Latifa Echakhch: When I was a kid I collected little pigs, then later I collected books, even if I had to save money to buy them. When I started to have kids and more means, I started my collection. I was aware of the importance of the first work, and I looked for a photograph by Jean-Luc Moulène, because I remembered seeing it when I was in Paris the first time. I’m not very rich, but when I earn some money, I keep a percentage to buy another artwork. The work I have is by artists who are important to me in a way. There are a lot of important works that I cannot acquire, such as works by Bruce Naumann or David Hammons. I have a work by Bas Jan Ader, a study in the research of new plasticism, and when I see it it is so beautiful and absurd. I really love it. I know all about his work, but I don’t know what my daughters’ think when they see it. I also have photos by Wolfgang Tillmans. When I was younger I hated his work – it was so fashionable and trendy, and slowly I kept seeing his work and I really started to get it. Every time I leave one of his exhibitions, I come back to my real life and I feel like I am reframing everything according to his way of composition. That is extremely powerful. I also have historical things like Meret Oppenheim and Francis Picabia, or Romanian avant-garde like an engraved wax by Victor Brauner. I did a work in 2006 about the Jewish avant-garde in Romania; they were not considered Romanian and moved elsewhere, to France in particular. I created a work from Romanian avant-garde magazines between the 20s and 40s, engraving on a linoleum floor. When I found the engraving by Brauner I liked how having this work in my home closed this loop. I also support younger artists like Mohamed Bourouissa, Petrit Halilaj, Simon Fujiwara, Adrien Chevalley, Naama Tsabar… The things I love that constitute my landscape are very vast, like my music collection. I have no work of my own hanging, I like to show my interests and the things I love to my friends, my guests, and of course my children.

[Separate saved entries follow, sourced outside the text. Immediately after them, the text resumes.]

/-- Every move keeps the fridge sound. -/
theorem Move.fridgeSound (h : Move as s t) : Machine.fridgeSound s → Machine.fridgeSound t := by
  rw [fridgeSound_iff, fridgeSound_iff]
  cases h with
  | fridge f _ ha h1 h2 h3 h4 => exact h4
  | fridgeEnter f _ ha hb h1 h2 => simpa using h2
  | vent f _ ha hb h1 h2 h3 => simpa using h3
  | poke r ws =>
    obtain ⟨n, e⟩ := (pokeAll_poked r ws s).fc
    rw [e]
    exact id
  | _ => simp

/-! ### The charge -/

theorem chargeSound_iff : chargeSound s ↔ chargeUnitSound s.cfg.battery.cap s.cc := Iff.rfl

/-- Every move keeps the charge sound, but a write of BATTERY's fields alone. -/
theorem Move.chargeSound (h : Move as s t) (hr : .poked 3 ∉ as) : Machine.chargeSound s → Machine.chargeSound t := by
  rw [chargeSound_iff, chargeSound_iff]
  cases h with
  | charge u _ ha h1 h2 h3 => exact h3.resolve_left hr
  | poke r ws _ ha =>
    have hne : r ≠ 3 := fun e => hr (e ▸ ha)
    have hcap : (pokeAll r ws s).cfg.battery = s.cfg.battery :=
      pokeAll_setting (·.battery) (fun w c => pokeSettings_battery hne w c) ws s
    simp [hcap]
  | budget => obtain e | e := updateBudget_cases s <;> rw [e] <;> exact id
  | level n c => obtain ⟨b, p, e⟩ := moveLevel_eq n c s; rw [e]; exact id
  | _ => simp

/-! ### The queues -/

/-- Every move keeps the queues within their depths. -/
theorem Move.queuesSound (h : Move as s t) : Machine.queuesSound s → Machine.queuesSound t := by
  unfold Machine.queuesSound
  cases h with
  | rev v _ hv => exact fun ⟨a, b, c, d, e, f⟩ => ⟨a, b, c, d, e, fun i => hv.1 i (f i)⟩
  | clock u v _ ha hv => exact fun ⟨a, b, c, d, e, f⟩ => ⟨a, b, c, d, e, fun i => hv i (f i)⟩
  | mc m _ ha h1 h2 h3 h4 => exact fun ⟨a, b, c, d, e, f⟩ => ⟨a, b, c, d, h3.le e, f⟩
  | panel p _ ha h1 h2 => exact fun ⟨a, b, c, d, e, f⟩ => ⟨a, b, h1 c, d, e, f⟩
  | rest r _ ha h => exact fun ⟨a, b, c, d, e, f⟩ => ⟨a, b, c, h d, e, f⟩
  | link l _ ha h1 h2 => exact fun ⟨a, b, c, d, e, f⟩ => ⟨h1 a, h2 b, c, d, e, f⟩
  | _ => simp

/-! ### The flame's sensors -/

theorem flameGuarded_iff : flameGuarded s ↔ (∀ ch, isConverted s ch = false → statusOf s ch = .stale)
    ∧ (flaming s.hc.state → statusOf s .tx = .valid ∧ statusOf s .th = .valid) := Iff.rfl

theorem isConverted_congr (hcfg : t.cfg.chan = s.cfg.chan) (hmode : t.mc.mode = s.mc.mode) (ch : Channel) :
    isConverted t ch = isConverted s ch := by
  unfold isConverted
  rw [hcfg, hmode]

theorem statusOf_congr (hmu : t.mu.chan = s.mu.chan) (ch : Channel) : statusOf t ch = statusOf s ch := by
  unfold statusOf chanOf
  rw [hmu]

theorem flameGuarded_congr (hcfg : t.cfg.chan = s.cfg.chan) (hmode : t.mc.mode = s.mc.mode) (hmu : t.mu.chan = s.mu.chan)
    (hhc : t.hc.state = s.hc.state) : flameGuarded s → flameGuarded t := by
  simp only [flameGuarded_iff, isConverted_congr hcfg hmode, statusOf_congr hmu, hhc]
  exact id

/-- A channel that the present mode leaves unconverted in AWAKE or DOZE is left so in every mode. -/
theorem isConverted_of_sampled {m : Mode} (hm : m ≠ .standby) {ch : Channel}
    (h : isConverted { s with mc := { s.mc with mode := m } } ch = false) : isConverted s ch = false := by
  unfold isConverted at *
  have hs : sampledIn m ch = true := by cases m <;> first | rfl | exact absurd rfl hm
  simp only [hs, Bool.and_true] at h
  simp [h]

theorem flameGuarded_mode {m : Mode} (hm : m ≠ .standby) :
    flameGuarded s → flameGuarded { s with mc := { s.mc with mode := m } } :=
  fun ⟨h1, h2⟩ => ⟨fun ch hch => h1 ch (isConverted_of_sampled hm hch), h2⟩

/-- Every move keeps the flame guarded, but the raw changes of the channels and a write of CHANNELS' fields alone. -/
theorem Move.flameGuarded (h : Move as s t) (hraw : .rawChan ∉ as) (hsleep : .sleep ∉ as) (hr : .poked 8 ∉ as) :
    Machine.flameGuarded s → Machine.flameGuarded t := by
  cases h with
  | awake => exact flameGuarded_mode (by decide)
  | doze _ ha h => exact flameGuarded_mode (by decide)
  | sleep _ ha => exact absurd ha hsleep
  | rawChannels v _ ha => exact absurd ha hraw
  | channels v _ ha h => exact h
  | mc m _ ha h1 h2 h3 h4 => exact flameGuarded_congr rfl h1 rfl rfl
  | measure m _ ha h => exact flameGuarded_congr rfl rfl h rfl
  | heater h _ ha h1 h2 h3 => exact flameGuarded_congr rfl rfl rfl h1
  | heaterEnter h _ ha hb h1 h2 =>
    rw [flameGuarded_iff, flameGuarded_iff]
    rintro ⟨hstale, hvalid⟩
    refine ⟨fun ch hch => ?_, fun hf => ?_⟩
    · rw [isConverted_congr (s := s) (by simp) (by simp)] at hch
      rw [statusOf_congr (s := s) (by simp), hstale ch hch]
    · rw [ask_hc] at hf
      rw [statusOf_congr (s := s) (by simp) .tx, statusOf_congr (s := s) (by simp) .th]
      exact (h2.1 hf).elim hvalid id
  | poke r ws _ ha =>
    have hne : r ≠ 8 := fun e => hr (e ▸ ha)
    have hchan : (pokeAll r ws s).cfg.chan = s.cfg.chan := pokeAll_setting (·.chan) (fun w c => pokeSettings_chan hne w c) ws s
    exact flameGuarded_congr hchan (by simp) (by simp) (by simp)
  | _ => exact flameGuarded_congr (by simp) (by simp) (by simp) (by simp)

end Sys2Proof.Machine
end

section
/-! PROOFS. The rounds of a pass keep within the budget, and with them the invariants of the grants, the order lists, the lights
and the requests under a run of moves. -/

namespace Sys2Proof.Machine

-- One proof after another: started together they wait for one another, each on a thread of its own.
set_option Elab.async false

variable {s t u : State} {as : List Area}

/-! ### The rounds of a pass (R50 to R52) -/

theorem consIx_inj {c d : Consumer} (h : consIx c = consIx d) : c = d := by
  cases c <;> cases d <;> first | rfl | exact absurd h (by decide)

theorem mem_allConsumers (c : Consumer) : c ∈ allConsumers := by cases c <;> decide

/-- The sum of the rounds' grants. -/
def shareSum (sh : Share) : Nat := (allConsumers.map fun c => tget sh.grants (consIx c)).sum

theorem shareSum_tset (sh : Share) (c : Consumer) (n left : Nat) :
    shareSum ⟨tset sh.grants (consIx c) n, left⟩ + tget sh.grants (consIx c) = shareSum sh + n := by
  unfold shareSum allConsumers
  cases c <;> simp [tget_tset, consIx] <;> omega

/-- What the rounds keep: grants and R within the budget, or within the safety grants where those exceed it, and a grant above 0
to none but safety requests and candidates. -/
structure ShareSound (s : State) (sh : Share) : Prop where
  within : shareSum sh + sh.left ≤ max s.ga.report.budget (safetyTotal s)
  owed : ∀ c, 0 < tget sh.grants (consIx c) → 0 < safetyDemand (entryOf s c) ∨ ∃ r, candidate s c = some r

theorem safetyRound_sound (s : State) : ShareSound s (safetyRound s) := by
  have hgrant : ∀ c, tget (safetyRound s).grants (consIx c) = safetyDemand (entryOf s c) := fun c => by
    rw [safetyRound, tget_map, entryOf]
  have hsum : shareSum (safetyRound s) = safetyTotal s := by
    unfold shareSum safetyTotal
    simp only [hgrant]
  refine ⟨?_, fun c hc => .inl (hgrant c ▸ hc)⟩
  have hleft : (safetyRound s).left = s.ga.report.budget - safetyTotal s := rfl
  omega

theorem floorStep_sound {sh : Share} (h : ShareSound s sh) (c : Consumer) : ShareSound s (floorStep s sh c) := by
  unfold floorStep
  split
  · rename_i r hr
    split_ifs with hle
    · refine ⟨?_, fun d hd => ?_⟩
      · have hsum := shareSum_tset sh c r.dmin (sh.left - r.dmin)
        have hin := h.within
        dsimp only
        omega
      · dsimp only at hd
        rw [tget_tset] at hd
        split_ifs at hd with e
        · exact .inr ⟨r, by rw [← consIx_inj e]; exact hr⟩
        · exact h.owed d hd
    · exact h
  · exact h

theorem foldl_max_le {xs : List Nat} {a b : Nat} (h : ∀ x ∈ xs, x ≤ b) : xs.foldl max a ≤ max a b := by
  induction xs generalizing a with
  | nil => exact le_max_left a b
  | cons x xs ih =>
    have hx := h x (List.mem_cons_self ..)
    refine (ih fun y hy => h y (List.mem_cons_of_mem _ hy)).trans ?_
    omega

/-- What a candidate takes is at most its grant or the offer. -/
theorem takeOffer_le (r : Request) (g offer : Nat) : takeOffer r g offer ≤ max g offer := by
  unfold takeOffer
  split
  · exact le_max_right _ _
  · exact foldl_max_le fun x hx => by simpa using (List.mem_filter.1 hx).2

theorem topUpStep_sound {sh : Share} (h : ShareSound s sh) (c : Consumer) : ShareSound s (topUpStep s sh c) := by
  unfold topUpStep
  split
  · rename_i r hr
    dsimp only
    split_ifs
    · exact h
    · have htake := takeOffer_le r (tget sh.grants (consIx c)) (min r.d (tget sh.grants (consIx c) + sh.left))
      generalize takeOffer r (tget sh.grants (consIx c)) (min r.d (tget sh.grants (consIx c) + sh.left)) = n at htake
      refine ⟨?_, fun d hd => ?_⟩
      · have hsum := shareSum_tset sh c n (sh.left - (n - tget sh.grants (consIx c)))
        have hin := h.within
        dsimp only
        omega
      · dsimp only at hd
        rw [tget_tset] at hd
        split_ifs at hd with e
        · exact .inr ⟨r, by rw [← consIx_inj e]; exact hr⟩
        · exact h.owed d hd
  · exact h

theorem foldl_sound {f : Share → Consumer → Share} (hf : ∀ sh c, ShareSound s sh → ShareSound s (f sh c)) (cs : List Consumer)
    {sh : Share} (h : ShareSound s sh) : ShareSound s (cs.foldl f sh) := by
  induction cs generalizing sh with
  | nil => exact h
  | cons c cs ih => exact ih (hf sh c h)

/-- The three rounds together keep within the budget. -/
theorem passShare_sound (s : State) : ShareSound s (passShare s) :=
  foldl_sound (fun _ c h => topUpStep_sound h c) _
    (foldl_sound (fun _ c h => floorStep_sound h c) _ (safetyRound_sound s))

/-! ### The table after a pass -/

theorem concludeOne_grant (sh : Share) (s : State) (c d : Consumer) : (entryOf (concludeOne sh s c) d).grant =
    if c = d then tget sh.grants (consIx d) else (entryOf s d).grant := by
  obtain ⟨st, h, e⟩ := concludeOne_eq sh s c
  rw [e]
  unfold entryOf
  dsimp only
  rw [tget_tset]
  by_cases hcd : c = d
  · simp [hcd]
  · rw [if_neg fun h => hcd (consIx_inj h), if_neg hcd]

theorem foldl_concludeOne_grant (sh : Share) (cs : List Consumer) (s : State) (c : Consumer)
    (h : c ∈ cs ∨ (entryOf s c).grant = tget sh.grants (consIx c)) :
    (entryOf (cs.foldl (concludeOne sh) s) c).grant = tget sh.grants (consIx c) := by
  induction cs generalizing s with
  | nil => exact h.resolve_left (by simp)
  | cons d cs ih =>
    refine ih _ ?_
    rw [concludeOne_grant]
    by_cases hdc : d = c
    · simp [hdc]
    · simpa [hdc, Ne.symm hdc] using h

/-- Each consumer's grant after a pass is the one of the rounds. -/
theorem passTable_grant (s : State) (c : Consumer) :
    (entryOf (passTable s) c).grant = tget (passShare s).grants (consIx c) := by
  have h := foldl_concludeOne_grant (passShare s) allConsumers s c (.inl (mem_allConsumers c))
  rw [passTable_fold]
  generalize allConsumers.foldl (concludeOne (passShare s)) s = x at h
  exact h

theorem passTable_entryOf (s : State) (c : Consumer) : entryKept (entryOf s c) (entryOf (passTable s) c) :=
  passTable_entry s (consIx c)

theorem effectiveClass_congr (c : Consumer) (hb : (entryOf t c).boosted = (entryOf s c).boosted)
    (hc : t.cfg.classes = s.cfg.classes) : effectiveClass t c = effectiveClass s c := by
  unfold effectiveClass
  rw [hb, hc]

theorem passTable_effectiveClass (s : State) (c : Consumer) : effectiveClass (passTable s) c = effectiveClass s c := by
  obtain ⟨g, st, e⟩ := passTable_entryOf s c
  exact effectiveClass_congr c (by rw [e]) (by simp)

/-- After a pass the grants are sound, whatever stood before it (R50 to R52). -/
theorem passTable_grantSound (s : State) : grantSound (passTable s) := by
  have hsound := passShare_sound s
  refine ⟨?_, fun c hc => ?_⟩
  · have hsum : grantSum (passTable s) = shareSum (passShare s) := by
      unfold grantSum shareSum
      simp only [passTable_grant]
    have hsafety : (passTable s).ga.safetySum = safetyTotal s := by obtain ⟨v, h, e⟩ := passTable_eq s; rw [e]
    rw [hsum, passTable_report, hsafety]
    exact (Nat.le_add_right _ _).trans hsound.within
  · rw [passTable_grant] at hc
    obtain ⟨g, st, e⟩ := passTable_entryOf s c
    rw [passTable_effectiveClass, passTable_cfg, passTable_report, e]
    obtain h | ⟨r, h⟩ := hsound.owed c hc
    · unfold safetyDemand at h
      split at h
      · rename_i r hr
        refine ⟨r, hr, .inl ?_⟩
        by_contra hno
        simp [hno] at h
      · exact absurd h (by decide)
    · unfold candidate at h
      dsimp only at h
      split at h
      · exact absurd h (by simp)
      · rename_i q hq
        split_ifs at h with hcond
        refine ⟨q, hq, .inr ?_⟩
        simpa [not_or, and_assoc] using (by simpa [not_or, and_assoc] using hcond :
          _ ∧ tget s.cfg.masks (consIx c) = false ∧ (entryOf s c).latched = false ∧ (entryOf s c).retry = none
            ∧ effectiveClass s c ∈ s.ga.report.classes).2

/-! ### The grants -/

theorem grantSound_congr (hentry : ∀ c, (entryOf t c).boosted = (entryOf s c).boosted
        ∧ (entryOf t c).request = (entryOf s c).request ∧ (entryOf t c).grant = (entryOf s c).grant
        ∧ (entryOf t c).latched = (entryOf s c).latched ∧ (entryOf t c).retry = (entryOf s c).retry)
    (hreport : t.ga.report = s.ga.report) (hsafety : t.ga.safetySum = s.ga.safetySum) (hmasks : t.cfg.masks = s.cfg.masks)
    (hclasses : t.cfg.classes = s.cfg.classes) : grantSound s → grantSound t := by
  rintro ⟨hsum, hgrant⟩
  have hcls : ∀ c, effectiveClass t c = effectiveClass s c := fun c => effectiveClass_congr c (hentry c).1 hclasses
  refine ⟨?_, fun c hc => ?_⟩
  · have : grantSum t = grantSum s := by unfold grantSum; simp only [(hentry _).2.2.1]
    rw [this, hreport, hsafety]
    exact hsum
  · obtain ⟨hb, hr, hg, hl, hy⟩ := hentry c
    rw [hr, hl, hy, hmasks, hcls, hreport]
    exact hgrant c (hg ▸ hc)

theorem grantSound_of_ga (hga : t.ga = s.ga) (hmasks : t.cfg.masks = s.cfg.masks) (hclasses : t.cfg.classes = s.cfg.classes) :
    grantSound s → grantSound t :=
  grantSound_congr (fun c => by simp [entryOf, hga]) (by rw [hga]) (by rw [hga]) hmasks hclasses

/-- Every move keeps the grants sound, but a write of CONSUMERS' fields alone. -/
theorem Move.grantSound (h : Move as s t) (hr : .poked 5 ∉ as) : Machine.grantSound s → Machine.grantSound t := by
  cases h with
  | grants g _ ha h1 h2 h3 h4 h5 => exact grantSound_congr (fun c => h1 (consIx c)) h3 h4 rfl rfl
  | passesOn g => exact fun _ => passTable_grantSound _
  | relists v => exact grantSound_congr (fun c => ⟨rfl, rfl, rfl, rfl, rfl⟩) rfl rfl rfl rfl
  | socket k e _ ha hb =>
    have hga := ask_ga (socketConsumer k) (if e.on then some (socketRequest s.cfg.demands k) else none) (withSocket k (fun _ => e) s)
    exact grantSound_congr (fun c => by simp [entryOf, withSocket, withGa]) (by rw [hga]; rfl) (by rw [hga]; rfl) (by simp)
      (by simp)
  | poke r ws _ ha =>
    have hne : r ≠ 5 := fun e => hr (e ▸ ha)
    obtain ⟨v, e⟩ := (pokeAll_poked r ws s).ga
    exact grantSound_congr (fun c => by simp [entryOf, e]) (by rw [e]) (by rw [e])
      (pokeAll_setting (·.masks) (fun w c => pokeSettings_masks hne w c) ws s)
      (pokeAll_setting (·.classes) (fun w c => pokeSettings_classes hne w c) ws s)
  | _ => exact grantSound_of_ga (by simp) (by simp) (by simp)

I also want to approach your exhibition for the Venice Biennial and the idea that this is kind of a penultimate exhibition for an artist. Do you approach differently than how you would approach any other exhibition?
Latifa Echakhch: I approached it in a very different way. Rather than thinking about what I will do, I thought about how people will feel after the exhibition. Music and temporality are central, but there will be no sound – but it is about the mechanism, not the effect. Everything started with a conversation I had with Alexandre Babel about how he starts a project. Does he write before he plays? How does he plan sound? When I was invited to propose a project for the Swiss pavilion I wanted to work with someone who works in a completely different way than me. We work with different tools, and our perception of time is a little bit different. But the repetitions, the variations, the alterations of notes, the questions of harmony and dissonance are the same. I started to listen to music in a different way. After that conversation I started to project myself as a musician, understanding a piece of sound like a landscape. It’s opened up a new world for me, like learning another language, but much deeper. Then I started to practice music by myself; I started learning piano again, reading music, and singing. With the piano, notes are exact. With your voice it has to be direct. This means that you cannot overthink, or it will be forced. It’s something that has to be felt, but everything is more flexible and fluid. Mathematics play a part, but when you practice, it has to be direct. It’s like my sculptural practice – if i think about it too much, I will make mistakes.